Оверин начал отвечать как-то нехотя, сонно и вяло, беспрестанно останавливаясь и дожидаясь вопросов, вроде: «Ну, а сколько же сыновей было у Адама?», «Ну, и за что же Каин возымел злобу на Авеля?» Сонливость Оверина сообщилась как-то всему ареопагу экзаменаторов.
— Хорошо, — как-то рассеянно сказал архиерей; он, как казалось, едва воздерживаясь от зевоты, взял журнал и поставил там четыре.
Дальше экзамен продолжался очень вяло; на первых же словах архиерей останавливал ученика, говорил: «Хорошо» и отмечал в журнале четыре.

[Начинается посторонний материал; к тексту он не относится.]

-- ==== Sys2Proof/Laws/PerInstr.lean ====
section
/-! SUPPORT. Statements about every instruction as syntax, one lemma per constructor (`LAWS.json`). -/

namespace Sys2Proof.Laws.WordForm

/-- A transaction word below 0x66, of the EVT format exactly from 0x60 on (R90, R99, R100). -/
def wordOk (t : Byte) : Bool :=
  decide (t.toNat < 0x66) && decide (formatOf [t] = some (if 0x60 ≤ t.toNat then .evt else .bus))

/-- The bytes of an operation have the form of R90 and R99: one word of the right format, and at most one byte
beside it. -/
def Statement (i : Instr) : Prop :=
  i.wf = true ∧ (encode i).length ≤ 2 ∧ wordOk (encodeWord i) = true

/-- The statement from its word and its operand. -/
theorem ofWord {i : Instr} {t : Byte} (hw : wordOk t = true) (ht : encodeWord i = t)
    (ho : (encodeOperand i).length ≤ 1) : Statement i :=
  ⟨rfl, Nat.succ_le_succ ho, ht ▸ hw⟩

theorem rdCra : Statement .rdCra := ofWord (t := 0x00) (by decide) rfl (Nat.zero_le 1)
theorem wrCra (v : Byte) : Statement (.wrCra v) := ofWord (t := 0x10) (by decide) rfl (Nat.le_refl 1)
theorem rdCrb : Statement .rdCrb := ofWord (t := 0x01) (by decide) rfl (Nat.zero_le 1)
theorem wrCrb (v : Byte) : Statement (.wrCrb v) := ofWord (t := 0x11) (by decide) rfl (Nat.le_refl 1)
theorem rdCrc : Statement .rdCrc := ofWord (t := 0x02) (by decide) rfl (Nat.zero_le 1)
theorem wrCrc (v : Byte) : Statement (.wrCrc v) := ofWord (t := 0x12) (by decide) rfl (Nat.le_refl 1)
theorem rdRsv3 : Statement .rdRsv3 := ofWord (t := 0x03) (by decide) rfl (Nat.zero_le 1)
theorem wrRsv3 (v : Byte) : Statement (.wrRsv3 v) := ofWord (t := 0x13) (by decide) rfl (Nat.le_refl 1)
theorem rdCntl : Statement .rdCntl := ofWord (t := 0x04) (by decide) rfl (Nat.zero_le 1)
theorem wrCntl (v : Byte) : Statement (.wrCntl v) := ofWord (t := 0x14) (by decide) rfl (Nat.le_refl 1)
theorem rdCnth : Statement .rdCnth := ofWord (t := 0x05) (by decide) rfl (Nat.zero_le 1)
theorem wrCnth (v : Byte) : Statement (.wrCnth v) := ofWord (t := 0x15) (by decide) rfl (Nat.le_refl 1)
theorem rdIcrl : Statement .rdIcrl := ofWord (t := 0x06) (by decide) rfl (Nat.zero_le 1)
theorem wrIcrl (v : Byte) : Statement (.wrIcrl v) := ofWord (t := 0x16) (by decide) rfl (Nat.le_refl 1)
theorem rdIcrh : Statement .rdIcrh := ofWord (t := 0x07) (by decide) rfl (Nat.zero_le 1)
theorem wrIcrh (v : Byte) : Statement (.wrIcrh v) := ofWord (t := 0x17) (by decide) rfl (Nat.le_refl 1)
theorem rdOcral : Statement .rdOcral := ofWord (t := 0x08) (by decide) rfl (Nat.zero_le 1)
theorem wrOcral (v : Byte) : Statement (.wrOcral v) := ofWord (t := 0x18) (by decide) rfl (Nat.le_refl 1)
theorem rdOcrah : Statement .rdOcrah := ofWord (t := 0x09) (by decide) rfl (Nat.zero_le 1)
theorem wrOcrah (v : Byte) : Statement (.wrOcrah v) := ofWord (t := 0x19) (by decide) rfl (Nat.le_refl 1)
theorem rdOcrbl : Statement .rdOcrbl := ofWord (t := 0x0a) (by decide) rfl (Nat.zero_le 1)
theorem wrOcrbl (v : Byte) : Statement (.wrOcrbl v) := ofWord (t := 0x1a) (by decide) rfl (Nat.le_refl 1)
theorem rdOcrbh : Statement .rdOcrbh := ofWord (t := 0x0b) (by decide) rfl (Nat.zero_le 1)
theorem wrOcrbh (v : Byte) : Statement (.wrOcrbh v) := ofWord (t := 0x1b) (by decide) rfl (Nat.le_refl 1)
theorem rdOcrcl : Statement .rdOcrcl := ofWord (t := 0x0c) (by decide) rfl (Nat.zero_le 1)
theorem wrOcrcl (v : Byte) : Statement (.wrOcrcl v) := ofWord (t := 0x1c) (by decide) rfl (Nat.le_refl 1)
theorem rdOcrch : Statement .rdOcrch := ofWord (t := 0x0d) (by decide) rfl (Nat.zero_le 1)
theorem wrOcrch (v : Byte) : Statement (.wrOcrch v) := ofWord (t := 0x1d) (by decide) rfl (Nat.le_refl 1)
theorem rdImsk : Statement .rdImsk := ofWord (t := 0x20) (by decide) rfl (Nat.zero_le 1)
theorem wrImsk (v : Byte) : Statement (.wrImsk v) := ofWord (t := 0x30) (by decide) rfl (Nat.le_refl 1)
theorem rdIfr : Statement .rdIfr := ofWord (t := 0x40) (by decide) rfl (Nat.zero_le 1)
theorem wrIfr (v : Byte) : Statement (.wrIfr v) := ofWord (t := 0x50) (by decide) rfl (Nat.le_refl 1)
theorem alarmFire : Statement .alarmFire := ofWord (t := 0x60) (by decide) rfl (Nat.zero_le 1)
theorem decisionPoint : Statement .decisionPoint := ofWord (t := 0x61) (by decide) rfl (Nat.zero_le 1)
theorem cpuReset : Statement .cpuReset := ofWord (t := 0x62) (by decide) rfl (Nat.zero_le 1)
theorem envSetI (b : Bool) : Statement (.envSetI b) := ofWord (t := 0x63) (by decide) rfl (Nat.le_refl 1)
theorem envReti : Statement .envReti := ofWord (t := 0x64) (by decide) rfl (Nat.zero_le 1)
theorem envResetReq : Statement .envResetReq := ofWord (t := 0x65) (by decide) rfl (Nat.zero_le 1)

end Sys2Proof.Laws.WordForm
end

Тут нельзя было ни отличиться, ни провалиться: экзамен делался скучным, перестав походить на азартную игру, в которую можно было проиграть год жизни, а может быть, и целую карьеру. Я, так же как и другие, вышел очень вяло, чувствуя, что отправляю только пустую формальность. Архиерей, так же как и других, остановил меня на первых же порах и поставил в журнале четыре.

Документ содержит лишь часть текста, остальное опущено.